For those looking to become practitioners, hands-on experience is priceless work (and penniless too looking at recent articles!). But there is a satisfaction in writing that is scarcely found elsewhere. Perhaps it's not for everyone. But even by attempting to produce written work you'll probably learn something; be it a new fact that you unearth through your research, or an idea or opinion that comes naturally from the process of putting pen to paper.

Wednesday, 7 March 2012

No excuses..

My absence from blogging is inexcusable really. But I’m back. And now is as good a time as any to let you know how things have been going - in a purely professional sense, of course. Early predictions were that 2012 would be the most difficult year for law grads – pan-European economic uncertainty adding to an already imbalanced global financial wreck – and the latest pale of dubiousness being doused over us by the Alternative Business Structure (ABS) stuff. In the first quarter, it's difficult to say whether the predictions are accurate. But will changes to the legal market be a good or a bad thing for us?

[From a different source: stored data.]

-- ==== Sys2Proof/Laws/State.lean ====
section
/-! SUPPORT. The elementary updates of the state: what each leaves as it was, field by field, and what the register file
shows after an update of another part. Every lemma holds by unfolding and is a rewriting rule, so that no proof unfolds a
record. -/

namespace Sys2Proof.Machine

variable {s : State}

/-! ### setReg -/

@[simp] theorem setReg_count {off : Nat} {v : W64} : (s.setReg off v).count = s.count := rfl
@[simp] theorem setReg_dram {off : Nat} {v : W64} : (s.setReg off v).dram = s.dram := rfl
@[simp] theorem setReg_stores {off : Nat} {v : W64} : (s.setReg off v).stores = s.stores := rfl
@[simp] theorem setReg_storePoison {off : Nat} {v : W64} : (s.setReg off v).storePoison = s.storePoison := rfl
@[simp] theorem setReg_storeParity {off : Nat} {v : W64} : (s.setReg off v).storeParity = s.storeParity := rfl
@[simp] theorem setReg_srcRecs {off : Nat} {v : W64} : (s.setReg off v).srcRecs = s.srcRecs := rfl
@[simp] theorem setReg_fences {off : Nat} {v : W64} : (s.setReg off v).fences = s.fences := rfl
@[simp] theorem setReg_epoch {off : Nat} {v : W64} : (s.setReg off v).epoch = s.epoch := rfl
@[simp] theorem setReg_ports {off : Nat} {v : W64} : (s.setReg off v).ports = s.ports := rfl
@[simp] theorem setReg_optics {off : Nat} {v : W64} : (s.setReg off v).optics = s.optics := rfl
@[simp] theorem setReg_tokens {off : Nat} {v : W64} : (s.setReg off v).tokens = s.tokens := rfl
@[simp] theorem setReg_opens {off : Nat} {v : W64} : (s.setReg off v).opens = s.opens := rfl
@[simp] theorem setReg_nextId {off : Nat} {v : W64} : (s.setReg off v).nextId = s.nextId := rfl
@[simp] theorem setReg_own {off : Nat} {v : W64} : (s.setReg off v).own = s.own := rfl
@[simp] theorem setReg_nextTxn {off : Nat} {v : W64} : (s.setReg off v).nextTxn = s.nextTxn := rfl
@[simp] theorem setReg_sync {off : Nat} {v : W64} : (s.setReg off v).sync = s.sync := rfl
@[simp] theorem setReg_canopy {off : Nat} {v : W64} : (s.setReg off v).canopy = s.canopy := rfl
@[simp] theorem setReg_integ {off : Nat} {v : W64} : (s.setReg off v).integ = s.integ := rfl
@[simp] theorem setReg_dramCtl {off : Nat} {v : W64} : (s.setReg off v).dramCtl = s.dramCtl := rfl
@[simp] theorem setReg_vault {off : Nat} {v : W64} : (s.setReg off v).vault = s.vault := rfl
@[simp] theorem setReg_installs {off : Nat} {v : W64} : (s.setReg off v).installs = s.installs := rfl
@[simp] theorem setReg_baseCache0 {off : Nat} {v : W64} : (s.setReg off v).baseCache0 = s.baseCache0 := rfl
@[simp] theorem setReg_baseCache1 {off : Nat} {v : W64} : (s.setReg off v).baseCache1 = s.baseCache1 := rfl
@[simp] theorem setReg_cores {off : Nat} {v : W64} : (s.setReg off v).cores = s.cores := rfl
@[simp] theorem setReg_accs {off : Nat} {v : W64} : (s.setReg off v).accs = s.accs := rfl
@[simp] theorem setReg_exacts {off : Nat} {v : W64} : (s.setReg off v).exacts = s.exacts := rfl
@[simp] theorem setReg_silent {off : Nat} {v : W64} : (s.setReg off v).silent = s.silent := rfl
@[simp] theorem setReg_pair {off : Nat} {v : W64} : (s.setReg off v).pair = s.pair := rfl
@[simp] theorem setReg_plans {off : Nat} {v : W64} : (s.setReg off v).plans = s.plans := rfl
@[simp] theorem setReg_stalls {off : Nat} {v : W64} : (s.setReg off v).stalls = s.stalls := rfl
@[simp] theorem setReg_pool {off : Nat} {v : W64} : (s.setReg off v).pool = s.pool := rfl
@[simp] theorem setReg_mint {off : Nat} {v : W64} : (s.setReg off v).mint = s.mint := rfl
@[simp] theorem setReg_tellers {off : Nat} {v : W64} : (s.setReg off v).tellers = s.tellers := rfl
@[simp] theorem setReg_clocks {off : Nat} {v : W64} : (s.setReg off v).clocks = s.clocks := rfl
@[simp] theorem setReg_boot {off : Nat} {v : W64} : (s.setReg off v).boot = s.boot := rfl
@[simp] theorem setReg_mgmt {off : Nat} {v : W64} : (s.setReg off v).mgmt = s.mgmt := rfl
@[simp] theorem setReg_pep {off : Nat} {v : W64} : (s.setReg off v).pep = s.pep := rfl
@[simp] theorem setReg_tap {off : Nat} {v : W64} : (s.setReg off v).tap = s.tap := rfl
@[simp] theorem setReg_irq {off : Nat} {v : W64} : (s.setReg off v).irq = s.irq := rfl
@[simp] theorem setReg_deniedAt {off : Nat} {v : W64} : (s.setReg off v).deniedAt = s.deniedAt := rfl
@[simp] theorem setReg_dieTemp {off : Nat} {v : W64} : (s.setReg off v).dieTemp = s.dieTemp := rfl
@[simp] theorem setReg_railMv {off : Nat} {v : W64} : (s.setReg off v).railMv = s.railMv := rfl
@[simp] theorem setReg_free {off : Nat} {v : W64} : (s.setReg off v).free = s.free := rfl
@[simp] theorem setReg_out {off : Nat} {v : W64} : (s.setReg off v).out = s.out := rfl
@[simp] theorem setReg_pending {off : Nat} {v : W64} : (s.setReg off v).pending = s.pending := rfl

/-! ### setF -/

@[simp] theorem setF_count {x : Fld} {v : Nat} : (s.setF x v).count = s.count := rfl
@[simp] theorem setF_dram {x : Fld} {v : Nat} : (s.setF x v).dram = s.dram := rfl
@[simp] theorem setF_stores {x : Fld} {v : Nat} : (s.setF x v).stores = s.stores := rfl
@[simp] theorem setF_storePoison {x : Fld} {v : Nat} : (s.setF x v).storePoison = s.storePoison := rfl
@[simp] theorem setF_storeParity {x : Fld} {v : Nat} : (s.setF x v).storeParity = s.storeParity := rfl
@[simp] theorem setF_srcRecs {x : Fld} {v : Nat} : (s.setF x v).srcRecs = s.srcRecs := rfl
@[simp] theorem setF_fences {x : Fld} {v : Nat} : (s.setF x v).fences = s.fences := rfl
@[simp] theorem setF_epoch {x : Fld} {v : Nat} : (s.setF x v).epoch = s.epoch := rfl
@[simp] theorem setF_ports {x : Fld} {v : Nat} : (s.setF x v).ports = s.ports := rfl
@[simp] theorem setF_optics {x : Fld} {v : Nat} : (s.setF x v).optics = s.optics := rfl
@[simp] theorem setF_tokens {x : Fld} {v : Nat} : (s.setF x v).tokens = s.tokens := rfl
@[simp] theorem setF_opens {x : Fld} {v : Nat} : (s.setF x v).opens = s.opens := rfl
@[simp] theorem setF_nextId {x : Fld} {v : Nat} : (s.setF x v).nextId = s.nextId := rfl
@[simp] theorem setF_own {x : Fld} {v : Nat} : (s.setF x v).own = s.own := rfl
@[simp] theorem setF_nextTxn {x : Fld} {v : Nat} : (s.setF x v).nextTxn = s.nextTxn := rfl
@[simp] theorem setF_sync {x : Fld} {v : Nat} : (s.setF x v).sync = s.sync := rfl
@[simp] theorem setF_canopy {x : Fld} {v : Nat} : (s.setF x v).canopy = s.canopy := rfl
@[simp] theorem setF_integ {x : Fld} {v : Nat} : (s.setF x v).integ = s.integ := rfl
@[simp] theorem setF_dramCtl {x : Fld} {v : Nat} : (s.setF x v).dramCtl = s.dramCtl := rfl
@[simp] theorem setF_vault {x : Fld} {v : Nat} : (s.setF x v).vault = s.vault := rfl
@[simp] theorem setF_installs {x : Fld} {v : Nat} : (s.setF x v).installs = s.installs := rfl
@[simp] theorem setF_baseCache0 {x : Fld} {v : Nat} : (s.setF x v).baseCache0 = s.baseCache0 := rfl
@[simp] theorem setF_baseCache1 {x : Fld} {v : Nat} : (s.setF x v).baseCache1 = s.baseCache1 := rfl
@[simp] theorem setF_cores {x : Fld} {v : Nat} : (s.setF x v).cores = s.cores := rfl
@[simp] theorem setF_accs {x : Fld} {v : Nat} : (s.setF x v).accs = s.accs := rfl
@[simp] theorem setF_exacts {x : Fld} {v : Nat} : (s.setF x v).exacts = s.exacts := rfl
@[simp] theorem setF_silent {x : Fld} {v : Nat} : (s.setF x v).silent = s.silent := rfl
@[simp] theorem setF_pair {x : Fld} {v : Nat} : (s.setF x v).pair = s.pair := rfl
@[simp] theorem setF_plans {x : Fld} {v : Nat} : (s.setF x v).plans = s.plans := rfl
@[simp] theorem setF_stalls {x : Fld} {v : Nat} : (s.setF x v).stalls = s.stalls := rfl
@[simp] theorem setF_pool {x : Fld} {v : Nat} : (s.setF x v).pool = s.pool := rfl
@[simp] theorem setF_mint {x : Fld} {v : Nat} : (s.setF x v).mint = s.mint := rfl
@[simp] theorem setF_tellers {x : Fld} {v : Nat} : (s.setF x v).tellers = s.tellers := rfl
@[simp] theorem setF_clocks {x : Fld} {v : Nat} : (s.setF x v).clocks = s.clocks := rfl
@[simp] theorem setF_boot {x : Fld} {v : Nat} : (s.setF x v).boot = s.boot := rfl
@[simp] theorem setF_mgmt {x : Fld} {v : Nat} : (s.setF x v).mgmt = s.mgmt := rfl
@[simp] theorem setF_pep {x : Fld} {v : Nat} : (s.setF x v).pep = s.pep := rfl
@[simp] theorem setF_tap {x : Fld} {v : Nat} : (s.setF x v).tap = s.tap := rfl
@[simp] theorem setF_irq {x : Fld} {v : Nat} : (s.setF x v).irq = s.irq := rfl
@[simp] theorem setF_deniedAt {x : Fld} {v : Nat} : (s.setF x v).deniedAt = s.deniedAt := rfl
@[simp] theorem setF_dieTemp {x : Fld} {v : Nat} : (s.setF x v).dieTemp = s.dieTemp := rfl
@[simp] theorem setF_railMv {x : Fld} {v : Nat} : (s.setF x v).railMv = s.railMv := rfl
@[simp] theorem setF_free {x : Fld} {v : Nat} : (s.setF x v).free = s.free := rfl
@[simp] theorem setF_out {x : Fld} {v : Nat} : (s.setF x v).out = s.out := rfl
@[simp] theorem setF_pending {x : Fld} {v : Nat} : (s.setF x v).pending = s.pending := rfl

/-! ### addF -/

@[simp] theorem addF_count {x : Fld} {v : Nat} : (s.addF x v).count = s.count := rfl
@[simp] theorem addF_dram {x : Fld} {v : Nat} : (s.addF x v).dram = s.dram := rfl
@[simp] theorem addF_stores {x : Fld} {v : Nat} : (s.addF x v).stores = s.stores := rfl
@[simp] theorem addF_storePoison {x : Fld} {v : Nat} : (s.addF x v).storePoison = s.storePoison := rfl
@[simp] theorem addF_storeParity {x : Fld} {v : Nat} : (s.addF x v).storeParity = s.storeParity := rfl
@[simp] theorem addF_srcRecs {x : Fld} {v : Nat} : (s.addF x v).srcRecs = s.srcRecs := rfl
@[simp] theorem addF_fences {x : Fld} {v : Nat} : (s.addF x v).fences = s.fences := rfl
@[simp] theorem addF_epoch {x : Fld} {v : Nat} : (s.addF x v).epoch = s.epoch := rfl
@[simp] theorem addF_ports {x : Fld} {v : Nat} : (s.addF x v).ports = s.ports := rfl
@[simp] theorem addF_optics {x : Fld} {v : Nat} : (s.addF x v).optics = s.optics := rfl
@[simp] theorem addF_tokens {x : Fld} {v : Nat} : (s.addF x v).tokens = s.tokens := rfl
@[simp] theorem addF_opens {x : Fld} {v : Nat} : (s.addF x v).opens = s.opens := rfl
@[simp] theorem addF_nextId {x : Fld} {v : Nat} : (s.addF x v).nextId = s.nextId := rfl
@[simp] theorem addF_own {x : Fld} {v : Nat} : (s.addF x v).own = s.own := rfl
@[simp] theorem addF_nextTxn {x : Fld} {v : Nat} : (s.addF x v).nextTxn = s.nextTxn := rfl
@[simp] theorem addF_sync {x : Fld} {v : Nat} : (s.addF x v).sync = s.sync := rfl
@[simp] theorem addF_canopy {x : Fld} {v : Nat} : (s.addF x v).canopy = s.canopy := rfl
@[simp] theorem addF_integ {x : Fld} {v : Nat} : (s.addF x v).integ = s.integ := rfl
@[simp] theorem addF_dramCtl {x : Fld} {v : Nat} : (s.addF x v).dramCtl = s.dramCtl := rfl
@[simp] theorem addF_vault {x : Fld} {v : Nat} : (s.addF x v).vault = s.vault := rfl
@[simp] theorem addF_installs {x : Fld} {v : Nat} : (s.addF x v).installs = s.installs := rfl
@[simp] theorem addF_baseCache0 {x : Fld} {v : Nat} : (s.addF x v).baseCache0 = s.baseCache0 := rfl
@[simp] theorem addF_baseCache1 {x : Fld} {v : Nat} : (s.addF x v).baseCache1 = s.baseCache1 := rfl
@[simp] theorem addF_cores {x : Fld} {v : Nat} : (s.addF x v).cores = s.cores := rfl
@[simp] theorem addF_accs {x : Fld} {v : Nat} : (s.addF x v).accs = s.accs := rfl
@[simp] theorem addF_exacts {x : Fld} {v : Nat} : (s.addF x v).exacts = s.exacts := rfl
@[simp] theorem addF_silent {x : Fld} {v : Nat} : (s.addF x v).silent = s.silent := rfl
@[simp] theorem addF_pair {x : Fld} {v : Nat} : (s.addF x v).pair = s.pair := rfl
@[simp] theorem addF_plans {x : Fld} {v : Nat} : (s.addF x v).plans = s.plans := rfl
@[simp] theorem addF_stalls {x : Fld} {v : Nat} : (s.addF x v).stalls = s.stalls := rfl
@[simp] theorem addF_pool {x : Fld} {v : Nat} : (s.addF x v).pool = s.pool := rfl
@[simp] theorem addF_mint {x : Fld} {v : Nat} : (s.addF x v).mint = s.mint := rfl
@[simp] theorem addF_tellers {x : Fld} {v : Nat} : (s.addF x v).tellers = s.tellers := rfl
@[simp] theorem addF_clocks {x : Fld} {v : Nat} : (s.addF x v).clocks = s.clocks := rfl
@[simp] theorem addF_boot {x : Fld} {v : Nat} : (s.addF x v).boot = s.boot := rfl
@[simp] theorem addF_mgmt {x : Fld} {v : Nat} : (s.addF x v).mgmt = s.mgmt := rfl
@[simp] theorem addF_pep {x : Fld} {v : Nat} : (s.addF x v).pep = s.pep := rfl
@[simp] theorem addF_tap {x : Fld} {v : Nat} : (s.addF x v).tap = s.tap := rfl
@[simp] theorem addF_irq {x : Fld} {v : Nat} : (s.addF x v).irq = s.irq := rfl
@[simp] theorem addF_deniedAt {x : Fld} {v : Nat} : (s.addF x v).deniedAt = s.deniedAt := rfl
@[simp] theorem addF_dieTemp {x : Fld} {v : Nat} : (s.addF x v).dieTemp = s.dieTemp := rfl
@[simp] theorem addF_railMv {x : Fld} {v : Nat} : (s.addF x v).railMv = s.railMv := rfl
@[simp] theorem addF_free {x : Fld} {v : Nat} : (s.addF x v).free = s.free := rfl
@[simp] theorem addF_out {x : Fld} {v : Nat} : (s.addF x v).out = s.out := rfl
@[simp] theorem addF_pending {x : Fld} {v : Nat} : (s.addF x v).pending = s.pending := rfl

ABSs mean more legal services which in turn should mean more jobs, more graduate opportunities, more opportunity for experience, alternatives to training contracts, alternatives to the LPC, training which is more attuned to modern society.


Will all the effort/expenditure/time shovelled into the LPC mean nothing in this new world? If ABSs introduce non-traditional training could it threaten the reputation of the profession and thus make it a less attractive prospect for wannabe lawyers? To compete with ABSs and limit costs might traditional firms cut down on trainee recruitment?

And what else must be discussed? A topic that has featured high on my agenda for some time but has remained largely unexplored is whether legal education providers should be doing more to get more folks into jobs and/or limit the numbers doing the LPC/BPTC. I will probably write about this topic for either The Lawyer/Lawyer2B or LegalCheek - stay tuned.  

Speaking of which, what else is going on in the legal blogosphere? Lots of things. But I’ve closely monitored the rapid growth of - brainchild of Alex Aldridge; a website for which I was an early contributor and remain as a long-term absentee. I will be writing for LegalCheek again.  

So much change we anticipate; too much worry we suffer.  A difficult year lies ahead, but 2012 is looking oddly promising, I think.